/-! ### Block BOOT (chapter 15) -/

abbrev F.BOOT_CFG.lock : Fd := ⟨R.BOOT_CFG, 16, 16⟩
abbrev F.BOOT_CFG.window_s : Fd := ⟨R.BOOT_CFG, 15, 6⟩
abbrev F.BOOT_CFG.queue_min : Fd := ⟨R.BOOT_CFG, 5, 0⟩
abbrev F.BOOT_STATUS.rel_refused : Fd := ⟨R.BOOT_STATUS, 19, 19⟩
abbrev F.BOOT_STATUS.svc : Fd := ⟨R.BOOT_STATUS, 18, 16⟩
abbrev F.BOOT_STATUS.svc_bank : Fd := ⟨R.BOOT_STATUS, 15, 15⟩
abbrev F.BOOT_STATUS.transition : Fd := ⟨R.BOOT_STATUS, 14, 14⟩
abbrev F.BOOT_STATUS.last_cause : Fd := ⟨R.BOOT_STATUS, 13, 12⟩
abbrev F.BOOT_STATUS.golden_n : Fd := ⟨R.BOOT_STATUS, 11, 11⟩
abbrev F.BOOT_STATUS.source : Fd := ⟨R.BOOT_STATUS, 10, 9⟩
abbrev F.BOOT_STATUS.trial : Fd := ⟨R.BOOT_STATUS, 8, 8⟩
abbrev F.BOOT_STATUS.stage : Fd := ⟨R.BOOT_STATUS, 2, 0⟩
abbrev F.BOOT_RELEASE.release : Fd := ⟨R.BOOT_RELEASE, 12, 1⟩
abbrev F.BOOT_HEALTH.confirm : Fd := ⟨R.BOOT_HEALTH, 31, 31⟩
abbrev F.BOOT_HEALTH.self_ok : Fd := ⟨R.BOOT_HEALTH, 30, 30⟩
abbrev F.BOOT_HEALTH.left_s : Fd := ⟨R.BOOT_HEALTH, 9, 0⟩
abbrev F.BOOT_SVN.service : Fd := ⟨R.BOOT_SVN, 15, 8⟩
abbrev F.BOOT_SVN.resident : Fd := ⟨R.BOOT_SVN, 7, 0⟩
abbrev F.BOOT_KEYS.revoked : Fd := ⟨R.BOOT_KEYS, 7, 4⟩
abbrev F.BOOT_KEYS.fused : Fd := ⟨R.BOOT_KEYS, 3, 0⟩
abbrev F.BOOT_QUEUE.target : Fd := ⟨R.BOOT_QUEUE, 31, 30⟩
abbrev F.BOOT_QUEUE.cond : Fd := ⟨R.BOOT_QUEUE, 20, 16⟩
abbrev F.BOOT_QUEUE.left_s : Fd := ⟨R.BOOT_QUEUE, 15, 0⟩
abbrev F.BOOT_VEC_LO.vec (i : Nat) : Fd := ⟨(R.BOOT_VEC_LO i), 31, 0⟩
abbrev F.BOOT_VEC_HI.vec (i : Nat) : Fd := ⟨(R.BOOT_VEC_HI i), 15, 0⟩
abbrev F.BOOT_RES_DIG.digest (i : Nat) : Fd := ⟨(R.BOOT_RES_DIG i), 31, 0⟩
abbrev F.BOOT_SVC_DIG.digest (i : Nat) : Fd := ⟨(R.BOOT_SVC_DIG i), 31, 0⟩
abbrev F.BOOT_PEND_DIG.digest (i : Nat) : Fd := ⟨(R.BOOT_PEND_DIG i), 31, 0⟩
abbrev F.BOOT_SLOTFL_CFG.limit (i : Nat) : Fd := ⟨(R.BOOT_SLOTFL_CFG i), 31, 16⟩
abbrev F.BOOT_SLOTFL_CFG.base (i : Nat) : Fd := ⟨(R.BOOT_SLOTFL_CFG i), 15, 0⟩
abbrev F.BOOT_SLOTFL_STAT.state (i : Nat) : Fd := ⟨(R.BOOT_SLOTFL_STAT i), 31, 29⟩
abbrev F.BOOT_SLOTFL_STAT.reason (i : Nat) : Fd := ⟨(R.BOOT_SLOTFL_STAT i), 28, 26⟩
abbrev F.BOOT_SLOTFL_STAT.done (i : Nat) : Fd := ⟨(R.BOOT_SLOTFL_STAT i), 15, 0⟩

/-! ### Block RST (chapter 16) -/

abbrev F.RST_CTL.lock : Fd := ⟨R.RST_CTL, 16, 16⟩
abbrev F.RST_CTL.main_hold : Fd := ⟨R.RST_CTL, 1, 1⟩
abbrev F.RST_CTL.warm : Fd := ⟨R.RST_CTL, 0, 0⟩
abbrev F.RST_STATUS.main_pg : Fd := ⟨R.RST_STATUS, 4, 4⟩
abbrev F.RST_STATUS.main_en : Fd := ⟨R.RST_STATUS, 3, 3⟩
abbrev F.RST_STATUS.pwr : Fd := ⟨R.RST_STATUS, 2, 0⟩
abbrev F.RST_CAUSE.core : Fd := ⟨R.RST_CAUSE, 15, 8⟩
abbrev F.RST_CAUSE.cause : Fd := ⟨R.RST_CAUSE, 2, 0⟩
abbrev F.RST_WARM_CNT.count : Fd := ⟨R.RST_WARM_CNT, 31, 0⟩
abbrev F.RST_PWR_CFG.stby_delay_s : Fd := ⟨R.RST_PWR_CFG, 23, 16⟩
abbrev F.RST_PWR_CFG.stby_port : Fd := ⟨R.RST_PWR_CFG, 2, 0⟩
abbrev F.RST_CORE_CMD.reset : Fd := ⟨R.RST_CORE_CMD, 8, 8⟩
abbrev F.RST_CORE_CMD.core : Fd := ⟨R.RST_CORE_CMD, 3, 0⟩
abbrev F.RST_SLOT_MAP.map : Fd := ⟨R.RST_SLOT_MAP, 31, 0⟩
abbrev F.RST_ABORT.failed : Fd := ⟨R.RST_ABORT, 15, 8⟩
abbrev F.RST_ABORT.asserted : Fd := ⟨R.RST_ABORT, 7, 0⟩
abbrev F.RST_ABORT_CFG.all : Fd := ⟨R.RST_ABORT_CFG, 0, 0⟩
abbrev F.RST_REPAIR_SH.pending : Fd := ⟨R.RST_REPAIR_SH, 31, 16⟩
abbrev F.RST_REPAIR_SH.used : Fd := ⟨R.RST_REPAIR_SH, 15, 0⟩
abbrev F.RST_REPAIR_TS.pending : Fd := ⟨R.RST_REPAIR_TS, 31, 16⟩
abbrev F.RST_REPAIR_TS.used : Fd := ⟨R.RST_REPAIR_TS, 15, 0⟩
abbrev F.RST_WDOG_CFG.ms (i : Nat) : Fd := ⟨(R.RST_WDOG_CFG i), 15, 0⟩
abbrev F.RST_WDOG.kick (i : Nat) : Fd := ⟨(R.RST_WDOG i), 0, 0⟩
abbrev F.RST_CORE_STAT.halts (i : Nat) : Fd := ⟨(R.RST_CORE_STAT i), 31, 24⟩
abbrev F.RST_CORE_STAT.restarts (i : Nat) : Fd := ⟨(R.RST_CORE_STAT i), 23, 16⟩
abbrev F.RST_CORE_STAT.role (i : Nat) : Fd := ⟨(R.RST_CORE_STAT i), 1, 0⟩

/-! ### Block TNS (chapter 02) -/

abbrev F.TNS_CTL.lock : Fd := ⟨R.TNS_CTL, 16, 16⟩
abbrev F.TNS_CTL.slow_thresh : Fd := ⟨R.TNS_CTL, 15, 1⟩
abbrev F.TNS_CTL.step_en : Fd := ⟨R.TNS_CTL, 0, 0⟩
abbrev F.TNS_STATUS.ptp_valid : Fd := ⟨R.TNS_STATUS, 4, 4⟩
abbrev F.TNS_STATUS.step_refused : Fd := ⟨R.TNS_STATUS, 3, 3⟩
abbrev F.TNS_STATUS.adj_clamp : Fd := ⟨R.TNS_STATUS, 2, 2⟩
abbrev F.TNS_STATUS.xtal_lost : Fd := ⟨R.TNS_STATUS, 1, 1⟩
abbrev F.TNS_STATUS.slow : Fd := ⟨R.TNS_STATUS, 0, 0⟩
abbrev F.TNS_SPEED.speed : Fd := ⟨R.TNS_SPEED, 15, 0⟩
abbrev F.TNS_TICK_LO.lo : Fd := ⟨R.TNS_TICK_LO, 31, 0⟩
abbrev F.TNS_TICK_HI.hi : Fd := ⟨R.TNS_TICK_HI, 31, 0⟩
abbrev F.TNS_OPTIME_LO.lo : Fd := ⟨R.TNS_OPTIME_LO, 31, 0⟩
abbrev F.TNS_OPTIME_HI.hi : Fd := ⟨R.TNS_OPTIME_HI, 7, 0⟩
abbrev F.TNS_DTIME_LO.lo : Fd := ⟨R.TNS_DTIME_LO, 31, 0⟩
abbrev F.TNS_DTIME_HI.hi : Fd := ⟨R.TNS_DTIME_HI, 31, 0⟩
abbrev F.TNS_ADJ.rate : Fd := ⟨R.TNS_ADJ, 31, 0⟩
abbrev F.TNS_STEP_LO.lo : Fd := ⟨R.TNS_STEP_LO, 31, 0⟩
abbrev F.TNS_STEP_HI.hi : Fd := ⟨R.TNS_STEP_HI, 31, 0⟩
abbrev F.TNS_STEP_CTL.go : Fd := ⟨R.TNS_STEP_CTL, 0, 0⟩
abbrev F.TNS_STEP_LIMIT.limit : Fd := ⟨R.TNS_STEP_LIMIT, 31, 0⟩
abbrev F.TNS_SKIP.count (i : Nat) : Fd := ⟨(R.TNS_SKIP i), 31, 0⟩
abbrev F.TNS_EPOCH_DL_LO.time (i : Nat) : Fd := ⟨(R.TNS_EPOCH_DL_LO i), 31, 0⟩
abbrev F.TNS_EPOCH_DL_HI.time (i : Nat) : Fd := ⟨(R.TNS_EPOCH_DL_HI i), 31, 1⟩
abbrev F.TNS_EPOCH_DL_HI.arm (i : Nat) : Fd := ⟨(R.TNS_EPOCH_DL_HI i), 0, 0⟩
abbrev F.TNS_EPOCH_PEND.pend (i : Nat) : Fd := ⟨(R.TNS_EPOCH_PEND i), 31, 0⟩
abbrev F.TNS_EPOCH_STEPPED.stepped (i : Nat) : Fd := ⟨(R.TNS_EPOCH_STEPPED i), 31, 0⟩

--

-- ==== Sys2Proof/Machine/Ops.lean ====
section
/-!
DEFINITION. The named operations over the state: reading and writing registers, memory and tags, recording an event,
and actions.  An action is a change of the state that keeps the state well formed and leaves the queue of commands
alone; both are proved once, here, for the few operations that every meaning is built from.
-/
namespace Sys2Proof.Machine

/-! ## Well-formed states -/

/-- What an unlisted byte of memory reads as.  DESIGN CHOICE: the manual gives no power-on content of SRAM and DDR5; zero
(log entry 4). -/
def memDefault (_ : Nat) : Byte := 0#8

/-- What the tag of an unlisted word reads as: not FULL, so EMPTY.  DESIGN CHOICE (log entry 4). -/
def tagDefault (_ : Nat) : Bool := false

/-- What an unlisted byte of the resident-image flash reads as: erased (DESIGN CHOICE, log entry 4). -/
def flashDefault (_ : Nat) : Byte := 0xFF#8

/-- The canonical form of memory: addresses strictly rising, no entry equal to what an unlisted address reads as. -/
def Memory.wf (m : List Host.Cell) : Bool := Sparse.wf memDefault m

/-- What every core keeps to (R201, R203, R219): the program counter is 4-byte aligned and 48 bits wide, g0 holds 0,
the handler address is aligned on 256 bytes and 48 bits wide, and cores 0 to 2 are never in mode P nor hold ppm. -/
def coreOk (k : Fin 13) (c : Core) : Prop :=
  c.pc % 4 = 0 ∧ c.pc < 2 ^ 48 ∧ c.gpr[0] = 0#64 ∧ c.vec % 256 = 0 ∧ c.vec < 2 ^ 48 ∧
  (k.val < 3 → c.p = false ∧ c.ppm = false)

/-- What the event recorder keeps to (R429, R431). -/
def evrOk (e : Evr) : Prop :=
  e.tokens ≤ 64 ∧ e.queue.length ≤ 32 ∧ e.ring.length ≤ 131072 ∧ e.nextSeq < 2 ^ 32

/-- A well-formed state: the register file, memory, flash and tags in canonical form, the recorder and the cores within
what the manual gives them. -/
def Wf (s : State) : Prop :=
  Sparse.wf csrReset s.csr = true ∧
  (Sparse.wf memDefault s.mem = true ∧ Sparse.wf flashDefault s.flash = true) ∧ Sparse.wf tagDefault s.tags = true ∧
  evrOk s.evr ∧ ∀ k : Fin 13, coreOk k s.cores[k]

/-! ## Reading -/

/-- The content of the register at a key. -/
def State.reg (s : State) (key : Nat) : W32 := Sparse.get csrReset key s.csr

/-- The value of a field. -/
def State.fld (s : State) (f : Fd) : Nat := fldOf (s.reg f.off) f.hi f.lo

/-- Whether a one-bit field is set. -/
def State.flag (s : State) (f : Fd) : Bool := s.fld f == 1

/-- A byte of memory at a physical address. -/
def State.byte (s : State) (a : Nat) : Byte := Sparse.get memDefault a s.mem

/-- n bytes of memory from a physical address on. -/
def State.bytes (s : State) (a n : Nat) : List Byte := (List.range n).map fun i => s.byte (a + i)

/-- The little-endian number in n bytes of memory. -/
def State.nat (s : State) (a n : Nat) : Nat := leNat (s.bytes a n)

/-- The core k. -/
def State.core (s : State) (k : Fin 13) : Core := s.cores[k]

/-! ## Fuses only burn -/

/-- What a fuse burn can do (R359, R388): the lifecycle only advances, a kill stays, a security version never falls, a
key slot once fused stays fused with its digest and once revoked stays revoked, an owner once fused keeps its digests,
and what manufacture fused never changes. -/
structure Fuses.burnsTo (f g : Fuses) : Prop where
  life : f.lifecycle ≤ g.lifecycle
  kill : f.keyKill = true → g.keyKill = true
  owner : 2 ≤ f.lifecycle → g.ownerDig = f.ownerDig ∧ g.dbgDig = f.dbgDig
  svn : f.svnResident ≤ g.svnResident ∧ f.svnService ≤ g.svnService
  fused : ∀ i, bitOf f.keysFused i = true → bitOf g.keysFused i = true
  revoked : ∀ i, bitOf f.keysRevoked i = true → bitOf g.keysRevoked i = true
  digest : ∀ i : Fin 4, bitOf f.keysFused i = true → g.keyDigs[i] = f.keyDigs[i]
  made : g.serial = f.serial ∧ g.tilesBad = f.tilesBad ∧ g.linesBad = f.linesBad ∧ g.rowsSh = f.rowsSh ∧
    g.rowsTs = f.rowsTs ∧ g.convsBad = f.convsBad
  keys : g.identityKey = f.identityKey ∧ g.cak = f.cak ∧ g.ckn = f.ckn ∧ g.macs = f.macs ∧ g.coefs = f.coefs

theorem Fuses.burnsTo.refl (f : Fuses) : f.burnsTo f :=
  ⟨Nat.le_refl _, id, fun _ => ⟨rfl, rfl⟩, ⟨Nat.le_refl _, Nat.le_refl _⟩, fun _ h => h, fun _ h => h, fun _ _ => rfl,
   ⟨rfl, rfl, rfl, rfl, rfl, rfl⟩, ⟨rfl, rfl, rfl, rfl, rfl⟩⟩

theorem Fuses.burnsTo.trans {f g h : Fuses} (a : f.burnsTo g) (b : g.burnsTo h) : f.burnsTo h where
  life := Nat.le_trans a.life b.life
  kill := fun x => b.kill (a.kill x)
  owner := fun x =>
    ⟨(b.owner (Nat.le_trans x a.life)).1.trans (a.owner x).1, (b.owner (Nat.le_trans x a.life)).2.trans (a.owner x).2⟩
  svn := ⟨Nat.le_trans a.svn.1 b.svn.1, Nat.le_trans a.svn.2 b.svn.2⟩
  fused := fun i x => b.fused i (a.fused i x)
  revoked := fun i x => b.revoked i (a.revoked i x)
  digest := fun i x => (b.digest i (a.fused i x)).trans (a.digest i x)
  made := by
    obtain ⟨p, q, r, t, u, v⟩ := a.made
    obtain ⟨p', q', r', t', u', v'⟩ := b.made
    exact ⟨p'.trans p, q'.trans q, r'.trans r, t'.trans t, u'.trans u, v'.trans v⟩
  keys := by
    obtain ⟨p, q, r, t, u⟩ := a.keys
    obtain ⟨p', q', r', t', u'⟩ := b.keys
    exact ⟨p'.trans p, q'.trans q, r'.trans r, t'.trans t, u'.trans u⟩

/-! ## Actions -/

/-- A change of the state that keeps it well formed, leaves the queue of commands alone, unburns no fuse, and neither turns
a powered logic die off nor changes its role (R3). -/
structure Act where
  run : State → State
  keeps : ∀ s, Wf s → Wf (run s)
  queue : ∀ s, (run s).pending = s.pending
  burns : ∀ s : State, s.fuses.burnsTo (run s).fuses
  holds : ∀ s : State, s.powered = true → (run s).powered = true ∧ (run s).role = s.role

→ **EXERCISE BRIEF**
Look back at the entries above. Retype the line with "the cores within", the line with "at a key. -/", and all lines in between.

→ **SOLUTION TO THIS EXERCISE**
/-- A well-formed state: the register file, memory, flash and tags in canonical form, the recorder and the cores within
what the manual gives them. -/
def Wf (s : State) : Prop :=
  Sparse.wf csrReset s.csr = true ∧
  (Sparse.wf memDefault s.mem = true ∧ Sparse.wf flashDefault s.flash = true) ∧ Sparse.wf tagDefault s.tags = true ∧
  evrOk s.evr ∧ ∀ k : Fin 13, coreOk k s.cores[k]

/-! ## Reading -/

/-- The content of the register at a key. -/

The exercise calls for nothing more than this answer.